# Saved data entries
........

-- ==== Sys2Proof/Machine/Control.lean ====
section
/-!
DEFINITION. The control family (spec 09 R138 to R150): moves, selection, routing, ends of streams, predicates, counters, flags, rest,
timers, software traps, special registers and waves. Barriers and stage rings are in Sync.
-/

namespace Sys2Proof.Machine

/-- `nop` (R139): SetPred(pmode, pk, 0). -/
def specNop (r : RAct) : FireSpec := specR r fun _ => .ok {}
def execNop (r : RAct) (s : State) : Out := runBeat (specNop r) s

/-- `mov` (R139). -/
def specMov (r : RAct) : FireSpec := specR r fun x => okBeat x.a
def execMov (r : RAct) (s : State) : Out := runBeat (specMov r) s

/-- `movi` (R139). -/
def specMovi (i : IAct) : FireSpec := specI i fun _ => okWord (simm i)
def execMovi (i : IAct) (s : State) : Out := runBeat (specMovi i) s

/-- `drop` (R139): v is the payload of the sa head. -/
def specDrop (r : RAct) : FireSpec := specR r fun x => okBeat x.a
def execDrop (r : RAct) (s : State) : Out := runBeat (specDrop r) s

/-- `sel` (R139): pN as committed chooses; both sources are dequeued. -/
def specSel (r : RAct) (n : Fin 8) : FireSpec := specR r fun x => okBeat (if predOf x.e n then x.a else x.b)
def execSel (r : RAct) (n : Fin 8) (s : State) : Out := runBeat (specSel r n) s

/-- `route` (R140): the head token of sa goes, tag and payload unchanged, to the output numbered Value(sb) modulo the number of
outputs in the fan mask. -/
def specRoute (r : RAct) : FireSpec := specR r fun x =>
  let outs := outsOf x.e .fan
  match outs[x.b.toWord.toNat % outs.length]? with
  | some n => .ok { v := x.a, pred := x.a.getLsbD 0, tok := some { tag := x.tagA, val := x.a }, only := some n }
  | none => .ok { v := x.a, pred := x.a.getLsbD 0 }
def execRoute (r : RAct) (s : State) : Out := runBeat (specRoute r) s

/-- `eos` (R141). -/
def specEos (r : RAct) (rc0 rc1 : Bool) : FireSpec := specR r fun x =>
  .ok { pred := !r.sa.isCh || x.tagA == .last
        tok := some { tag := .last, val := 0 }
        upd := fun e => { e with c0 := if rc0 then 0 else e.c0, c1 := if rc1 then 0 else e.c1 } }
def execEos (r : RAct) (rc0 rc1 : Bool) (s : State) : Out := runBeat (specEos r rc0 rc1) s

/-- A predicate operation (R142): dst, sa and sb name no operand. -/
def specPred (u : PUpd) (f : Elem → Bool) : FireSpec :=
  { dst := .none, sa := .zero, sb := .zero, upd := u, op := fun x => .ok { pred := f x.e } }

def specPand (a b : Fin 8) (u : PUpd) : FireSpec := specPred u fun e => predOf e a && predOf e b
def specPor (a b : Fin 8) (u : PUpd) : FireSpec := specPred u fun e => predOf e a || predOf e b
def specPxor (a b : Fin 8) (u : PUpd) : FireSpec := specPred u fun e => predOf e a != predOf e b
def specPandn (a b : Fin 8) (u : PUpd) : FireSpec := specPred u fun e => predOf e a && !predOf e b
def execPand (a b : Fin 8) (u : PUpd) (s : State) : Out := runBeat (specPand a b u) s
def execPor (a b : Fin 8) (u : PUpd) (s : State) : Out := runBeat (specPor a b u) s
def execPxor (a b : Fin 8) (u : PUpd) (s : State) : Out := runBeat (specPxor a b u) s
def execPandn (a b : Fin 8) (u : PUpd) (s : State) : Out := runBeat (specPandn a b u) s

/-- `cnt.add` (R143): pmode 01 writes whether the counter's new value is 0. -/
def specCntAdd (i : IAct) : FireSpec := specI i fun x =>
  let v := dstValue x.e i.dst + simm i
  .ok { v := v.setWidth 512, pred := v == 0 }
def execCntAdd (i : IAct) (s : State) : Out := runBeat (specCntAdd i) s

/-- `cnt.set` (R143). -/
def specCntSet (i : IAct) : FireSpec := specI i fun x =>
  let v := x.a.toWord + simm i
  .ok { v := v.setWidth 512, pred := v == 0 }
def execCntSet (i : IAct) (s : State) : Out := runBeat (specCntSet i) s

/-- `flg.rd` (R144). -/
def specFlgRd (r : RAct) : FireSpec := specR r fun x => okWord ((flgBits x.e.flg).setWidth 64)
def execFlgRd (r : RAct) (s : State) : Out := runBeat (specFlgRd r) s

/-- `flg.clr` (R144): pmode 01 writes whether a flag was cleared. -/
def specFlgClr (i : IAct) : FireSpec := specI i fun x =>
  let m : Word := (i.imm.extractLsb' 0 7).setWidth 64
  .ok { v := (x.e.flg &&& m).setWidth 512, pred := (x.e.flg &&& m) != 0, upd := fun e => { e with flg := e.flg &&& ~~~m } }
def execFlgClr (i : IAct) (s : State) : Out := runBeat (specFlgClr i) s

/-- Whether `rest` is ready (R145). -/
def restReady (s : State) (l : Loc) : Bool := !unjoined s l && (Tbl.findD s.mes (locKey l) {}).replay.isEmpty

/-- `rest` (R145). -/
def specRest (u : PUpd) : FireSpec :=
  { dst := .none, sa := .zero, sb := .zero, upd := u, ready := restReady
    op := fun _ => .ok { upd := fun e => { e with resting := true } } }
def execRest (u : PUpd) (s : State) : Out := runBeat (specRest u) s

/-- `tmr.rd` (R146). -/
def specTmrRd (r : RAct) (src : TmrSrc) : FireSpec := specR r fun x =>
  okWord (match src with
    | .ts => x.ts
    | .cyc => x.cyc)
def execTmrRd (r : RAct) (src : TmrSrc) (s : State) : Out := runBeat (specTmrRd r src) s

/-- The unsigned code of `trap` and `brk` (R147). -/
def trapCode (i : IAct) : Word := i.imm.setWidth 64

/-- A firing of `trap` or `brk` in its first beat, not repaired: a later beat comes only after the repair that completes the firing (R147). -/
def trapsNow (x : BeatIn) : Bool := x.mode == .normal && x.s.sched.cur.beat == 0

/-- `trap` (R147): a normal firing raises the software trap; a repaired one completes and writes 0 under pmode 01. -/
def specTrap (i : IAct) : FireSpec :=
  { specI i fun x => if trapsNow x then .bad .trap 0 (trapCode i) x.a.toWord else .ok {} with soft := true }
def execTrap (i : IAct) (s : State) : Out := runBeat (specTrap i) s

/-- `brk` (R147): as `trap` while the context's breakpoint enable is set, else a `nop` that dequeues sa. -/
def specBrk (i : IAct) : FireSpec :=
  { specI i fun x => if trapsNow x && x.brkEn then .bad .brk 0 (trapCode i) x.a.toWord else .ok {} with soft := true }
def execBrk (i : IAct) (s : State) : Out := runBeat (specBrk i) s

/-- `pptr` (R148). -/
def pptrOf (e : Elem) : Word := BitVec.ofNat 64 (e.ptr[0].val + 16 * e.ptr[1].val + 256 * e.ptr[2].val)

/-- A special register as `spec.rd` reads it (R148); `tc` is the tile count and the reservations of a matrix element. -/
def specValue (x : BeatIn) (tc : Word) : Spec → Word
  | .flg => (flgBits x.e.flg).setWidth 64
  | .fpm => x.e.fpm
  | .pix => x.e.pix
  | .ws => x.e.ws
  | .eid => eidOf x.l
  | .pxy => x.pxy
  | .tcnt => tc
  | .pptr => pptrOf x.e
  | .wave => x.e.waveNo.setWidth 64

/-- `spec.rd` (R149). -/
def specSpecRd (dst : Dst) (reg : Spec) (u : PUpd) : FireSpec :=
  { dst := dst, sa := .zero, sb := .zero, upd := u, op := fun x => okWord (specValue x x.tc reg) }
def execSpecRd (dst : Dst) (reg : Spec) (u : PUpd) (s : State) : Out := runBeat (specSpecRd dst reg u) s

/-- `spec.wr` (R149): a write to `flg` sets bits, and traps as any flag that is set; a write to `fpm` keeps TE and RD. -/
def specSpecWr (sa : Src) (reg : Spec) (u : PUpd) : FireSpec :=
  { dst := .none, sa := sa, sb := .zero, upd := u
    op := fun x =>
      let v := x.a.toWord
      match reg with
      | .flg => okFlags v (v.setWidth 7)
      | .fpm => .ok { v := x.a, pred := v.getLsbD 0, upd := fun e => { e with fpm := v &&& fpmMask } }
      | _ => okWord v }
def execSpecWr (sa : Src) (reg : Spec) (u : PUpd) (s : State) : Out := runBeat (specSpecWr sa reg u) s

/-- `wave.nx` (R150): ends the element's wave. -/
def specWaveNx (u : PUpd) : FireSpec :=
  { dst := .none, sa := .zero, sb := .zero, upd := u, op := fun x => .ok { post := fun s => endWave s x.l } }
def execWaveNx (u : PUpd) (s : State) : Out := runBeat (specWaveNx u) s

end Sys2Proof.Machine
end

........

# YOUR OBJECTIVE
Look back at the entries above. Retype the line with "The unsigned code", the line with "def specTrap (i", and all lines in between.

# RESPONSE
/-- The unsigned code of `trap` and `brk` (R147). -/
def trapCode (i : IAct) : Word := i.imm.setWidth 64

/-- A firing of `trap` or `brk` in its first beat, not repaired: a later beat comes only after the repair that completes the firing (R147). -/
def trapsNow (x : BeatIn) : Bool := x.mode == .normal && x.s.sched.cur.beat == 0

/-- `trap` (R147): a normal firing raises the software trap; a repaired one completes and writes 0 under pmode 01. -/
def specTrap (i : IAct) : FireSpec :=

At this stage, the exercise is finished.